Huawei's new Kirin 950 Smartphone Chip Boasts Speed And Power Savings
On Wednesday in Beijing, Huawei's HiSilicon introduced its Kirin 950 chipset with more power and improved energy efficiency, positioned to challenge Samsung's Exynos and Qualcomm's Snapdragon offerings. The Kirin 950 is comprised of four ARM Cortex A72 processors running up to 2.53 GHz clock speeds and four 1.8 Ghz lower-power Cortex A53 processors. The chip has been made using TSMC's 16FF+ technology and packs a speedy Mali T880 graphics chip clocked at up to 900MHz as well as a Category 6 LTE modem (up to 300Mbps) as well as sensor package that Huawei calls the i5.
HiSilicon has also implemented cutting-edge and competitive ISP/DSP integrated in the SoC.
The new SoC can now decode HEVC at up to 4K resolution at 30fps, but the encode capabilities have not evolved from the previous generation and thus is limited to 1080p30 H264.
Kirin 950 is the first in the mobile industry to employ a hybrid LPDDR3 / LPDDR4 memory controller.

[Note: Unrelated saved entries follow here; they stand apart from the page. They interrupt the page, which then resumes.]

/-! ### The instructions -/

/-- R110: MOV in all its forms: the destination receives the source, no flag changes; with a missing memory cell,
AddressError and no other effect. The direct-address forms are stated one by one. -/
def Obligations.MovCopiesTheSource : Prop :=
  TwoOpRule .mov 0x10 0x40 true (fun _ _ b _ => b) (fun _ _ _ f => f) ∧
  (∀ (s : State) (d : Reg8) (a : Word), a.toNat < s.config.memSize →
    exec (.movR8Addr d a) s =
      .next { s.setReg8 d (s.byteAt a.toNat) with ip := s.ipAfter 3, run := .running }) ∧
  (∀ (s : State) (d : Reg16) (a : Word), a.toNat + 1 < s.config.memSize →
    exec (.movR16Addr d a) s =
      .next { s.setReg16 d (joinBytes (s.byteAt (a.toNat + 1)) (s.byteAt a.toNat)) with
        ip := s.ipAfter 3, run := .running }) ∧
  (∀ (s : State) (a : Word) (r : Reg8), a.toNat < s.config.memSize →
    exec (.movAddrR8 a r) s =
      .next { s.setByte a.toNat (s.reg8 r) with ip := s.ipAfter 3, run := .running }) ∧
  (∀ (s : State) (a : Word) (r : Reg16), a.toNat + 1 < s.config.memSize →
    exec (.movAddrR16 a r) s =
      .next { (s.setByte a.toNat (loByte (s.reg16 r))).setByte (a.toNat + 1) (hiByte (s.reg16 r)) with
        ip := s.ipAfter 3, run := .running }) ∧
  (∀ (s : State) (v : View) (x : Nat), v.badCell s = some x →
    (∃ d a, v = .load8 d a) ∨ (∃ d a, v = .load16 d a) ∨ (∃ a r, v = .store8 a r) ∨ (∃ a r, v = .store16 a r) →
    exec v.instr s = .next { s with fault := some ⟨.addressError, x⟩, run := .faulted }) ∧
  (∀ (n : Word) (d : Reg8), encode (.movR8Addr d n) =
      [BitVec.ofNat 8 (0xA0 + d.num), BitVec.ofNat 8 n.toNat, BitVec.ofNat 8 (n.toNat / 256)] ∧
    encode (.movAddrR8 n d) =
      [BitVec.ofNat 8 (0xB0 + d.num), BitVec.ofNat 8 n.toNat, BitVec.ofNat 8 (n.toNat / 256)]) ∧
  (∀ (n : Word) (d : Reg16), encode (.movR16Addr d n) =
      [BitVec.ofNat 8 (0xA8 + d.num), BitVec.ofNat 8 n.toNat, BitVec.ofNat 8 (n.toNat / 256)] ∧
    encode (.movAddrR16 n d) =
      [BitVec.ofNat 8 (0xB8 + d.num), BitVec.ofNat 8 n.toNat, BitVec.ofNat 8 (n.toNat / 256)])

/-- R123: ADD in all its forms. -/
def Obligations.AddStoresTheSumAndAllFlags : Prop :=
  TwoOpRule .add 0x12 0x48 true (fun W a b _ => addResult W a b 0) (fun W a b _ => addFlags W a b 0)

/-- R124: ADC in all its forms; the incoming CF is the third addend. -/
def Obligations.AdcAddsTheIncomingCarry : Prop :=
  TwoOpRule .adc 0x14 0x50 true (fun W a b f => addResult W a b f.cf.toNat) (fun W a b f => addFlags W a b f.cf.toNat)

/-- R125: SUB in all its forms. -/
def Obligations.SubStoresTheDifferenceAndAllFlags : Prop :=
  TwoOpRule .sub 0x16 0x58 true (fun W a b _ => subResult W a b 0) (fun W a b _ => subFlags W a b 0)

/-- R126: SBB in all its forms; the incoming CF is subtracted as well. -/
def Obligations.SbbSubtractsTheIncomingBorrow : Prop :=
  TwoOpRule .sbb 0x18 0x60 true (fun W a b f => subResult W a b f.cf.toNat) (fun W a b f => subFlags W a b f.cf.toNat)

/-- R127: CMP in all its forms: the flags of SUB, nothing stored; after it ZF says `a = b`, CF says `a < b` unsigned,
and SF ≠ OF says `a < b` signed. -/
def Obligations.CmpSetsTheFlagsOfSubOnly : Prop :=
  TwoOpRule .cmp 0x20 0x80 false (fun W a b _ => subResult W a b 0) (fun W a b _ => subFlags W a b 0) ∧
  AfterCmp (fun f => f.zf) (fun _ a b => a = b) ∧
  AfterCmp (fun f => f.cf) (fun _ a b => a.toNat < b.toNat) ∧
  AfterCmp (fun f => f.sf != f.of) (fun _ a b => a.toInt < b.toInt)

/-- R151, R152, R153 with R150: AND, OR, XOR in all their forms: CF and OF cleared, AF kept. -/
def Obligations.LogicStoresTheBitwiseResult : Prop :=
  TwoOpRule .and 0x1A 0x68 true (fun _ a b _ => a &&& b) (fun W a b f => logicFlags W (a &&& b) f) ∧
  TwoOpRule .or 0x1C 0x70 true (fun _ a b _ => a ||| b) (fun W a b f => logicFlags W (a ||| b) f) ∧
  TwoOpRule .xor 0x1E 0x78 true (fun _ a b _ => a ^^^ b) (fun W a b f => logicFlags W (a ^^^ b) f)

/-- R128: NEG at both widths: `0 - x` with all six flags; CF unless the operand is zero; OF only for the most
negative value; AF unless the low digit is zero. -/
def Obligations.NegSubtractsFromZero : Prop :=
  UnaryRule .neg 3 (fun W x => subResult W 0 x 0) (fun W x _ => subFlags W 0 x 0) ∧
  (∀ (W x : Nat), W = 8 ∨ W = 16 → x < 2 ^ W →
    (subFlags W 0 x 0).cf = decide (x ≠ 0) ∧ (subFlags W 0 x 0).of = decide (x = 2 ^ (W - 1)) ∧
    (subFlags W 0 x 0).af = decide (x % 16 ≠ 0))

/-- R129: INC at both widths: the flags of adding 1, CF unchanged. -/
def Obligations.IncAddsOneKeepingCarry : Prop :=
  UnaryRule .inc 0 (fun W x => addResult W x 1 0) (fun W x f => { addFlags W x 1 0 with cf := f.cf })

/-- R130: DEC at both widths: the flags of subtracting 1, CF unchanged. -/
def Obligations.DecSubtractsOneKeepingCarry : Prop :=
  UnaryRule .dec 1 (fun W x => subResult W x 1 0) (fun W x f => { subFlags W x 1 0 with cf := f.cf })

/-- R154: NOT at both widths: every bit inverted, no flag written. -/
def Obligations.NotInvertsEveryBitWithoutFlags : Prop :=
  UnaryRule .not 2 (fun W x => 2 ^ W - 1 - x) (fun _ _ f => f)

/-- R140: MUL at both widths: the full product, CF and OF from its upper half, the other four flags unchanged; it
completes for every operand. -/
def Obligations.MulStoresTheFullProduct : Prop :=
  (∀ (s : State) (r : Reg8), ∃ t, exec (.mulR8 r) s = .next t ∧
    t = { s with regs := t.regs, flags := t.flags, ip := s.ipAfter 2, run := .running } ∧
    (t.reg16 .ax).toNat = (s.reg8 .al).toNat * (s.reg8 r).toNat ∧
    (∀ q : Reg16, q ≠ .ax → t.reg16 q = s.reg16 q) ∧
    t.flags = { s.flags with cf := decide (256 ≤ (s.reg8 .al).toNat * (s.reg8 r).toNat)
                             of := decide (256 ≤ (s.reg8 .al).toNat * (s.reg8 r).toNat) }) ∧
  (∀ (s : State) (r : Reg16), ∃ t, exec (.mulR16 r) s = .next t ∧
    t = { s with regs := t.regs, flags := t.flags, ip := s.ipAfter 2, run := .running } ∧
    (t.reg16 .dx).toNat * 65536 + (t.reg16 .ax).toNat = (s.reg16 .ax).toNat * (s.reg16 r).toNat ∧
    (∀ q : Reg16, q ≠ .ax → q ≠ .dx → t.reg16 q = s.reg16 q) ∧
    t.flags = { s.flags with cf := decide (65536 ≤ (s.reg16 .ax).toNat * (s.reg16 r).toNat)
                             of := decide (65536 ≤ (s.reg16 .ax).toNat * (s.reg16 r).toNat) }) ∧
  (∀ r : Reg8, encode (.mulR8 r) = [0x30, BitVec.ofNat 8 (0xE0 + r.num)]) ∧
  (∀ r : Reg16, encode (.mulR16 r) = [0x31, BitVec.ofNat 8 (0xE0 + r.num)])

/-- R141: DIV at both widths: it completes, with quotient and remainder and every flag unchanged, exactly when the
divisor is not 0 and the quotient fits; else DivideError(IP), with nothing else changed. The quotient does not fit
exactly when the upper half of the dividend is at least the divisor. -/
def Obligations.DivStoresQuotientAndRemainderOrFaults : Prop :=
  (∀ (s : State) (r : Reg8), (s.reg8 .ah).toNat < (s.reg8 r).toNat →
    (s.reg16 .ax).toNat / (s.reg8 r).toNat < 256 ∧
    ∃ t, exec (.divR8 r) s = .next t ∧ t = { s with regs := t.regs, ip := s.ipAfter 2, run := .running } ∧
      (t.reg8 .al).toNat = (s.reg16 .ax).toNat / (s.reg8 r).toNat ∧
      (t.reg8 .ah).toNat = (s.reg16 .ax).toNat % (s.reg8 r).toNat ∧
      (∀ q : Reg16, q ≠ .ax → t.reg16 q = s.reg16 q)) ∧
  (∀ (s : State) (r : Reg8), (s.reg8 r).toNat ≤ (s.reg8 .ah).toNat →
    (s.reg8 r = 0 ∨ 256 ≤ (s.reg16 .ax).toNat / (s.reg8 r).toNat) ∧
    exec (.divR8 r) s = .next { s with fault := some ⟨.divideError, s.ip.toNat⟩, run := .faulted }) ∧
  (∀ (s : State) (r : Reg16), (s.reg16 .dx).toNat < (s.reg16 r).toNat →
    ((s.reg16 .dx).toNat * 65536 + (s.reg16 .ax).toNat) / (s.reg16 r).toNat < 65536 ∧
    ∃ t, exec (.divR16 r) s = .next t ∧ t = { s with regs := t.regs, ip := s.ipAfter 2, run := .running } ∧
      (t.reg16 .ax).toNat = ((s.reg16 .dx).toNat * 65536 + (s.reg16 .ax).toNat) / (s.reg16 r).toNat ∧
      (t.reg16 .dx).toNat = ((s.reg16 .dx).toNat * 65536 + (s.reg16 .ax).toNat) % (s.reg16 r).toNat ∧
      (∀ q : Reg16, q ≠ .ax → q ≠ .dx → t.reg16 q = s.reg16 q)) ∧
  (∀ (s : State) (r : Reg16), (s.reg16 r).toNat ≤ (s.reg16 .dx).toNat →
    (s.reg16 r = 0 ∨ 65536 ≤ ((s.reg16 .dx).toNat * 65536 + (s.reg16 .ax).toNat) / (s.reg16 r).toNat) ∧
    exec (.divR16 r) s = .next { s with fault := some ⟨.divideError, s.ip.toNat⟩, run := .faulted }) ∧
  (∀ r : Reg8, encode (.divR8 r) = [0x30, BitVec.ofNat 8 (0xE8 + r.num)]) ∧
  (∀ r : Reg16, encode (.divR16 r) = [0x31, BitVec.ofNat 8 (0xE8 + r.num)])

/-- 43_mul_div.md section 3 (R142, which the spec marks as derived): MUL then DIV by the same register, other than those the two write, restores the multiplicand, leaves the
upper half 0, and raises no fault, when the divisor is not 0. -/
def Obligations.DivUndoesMul : Prop :=
  (∀ (s : State) (r : Reg16), r ≠ .ax → r ≠ .dx → s.reg16 r ≠ 0 →
    ∃ t u, exec (.mulR16 r) s = .next t ∧ exec (.divR16 r) t = .next u ∧
      u.run = .running ∧ u.fault = s.fault ∧ u.reg16 .ax = s.reg16 .ax ∧ u.reg16 .dx = 0) ∧
  (∀ (s : State) (r : Reg8), r ≠ .al → r ≠ .ah → s.reg8 r ≠ 0 →
    ∃ t u, exec (.mulR8 r) s = .next t ∧ exec (.divR8 r) t = .next u ∧
      u.run = .running ∧ u.fault = s.fault ∧ u.reg8 .al = s.reg8 .al ∧ u.reg8 .ah = 0)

In terms of power consumption, HiSilicon says the A53's max out at around 200mW while the A72's go up to ~1450mW.
HiSilicon says the chip boost performance by 40 percent over its prior silicon while dropping energy consumption by 60 percent. They also claim that equates to 10 more hours of normal use with a 3500 mAh battery.
The company estimates that the A72 is overall 11% faster clock-for-clock than current A57 designs, so together with the slightly higher clocks we should see the Kirin 950 perform about 20% better than the Exynos 7420 in CPU-bound tasks.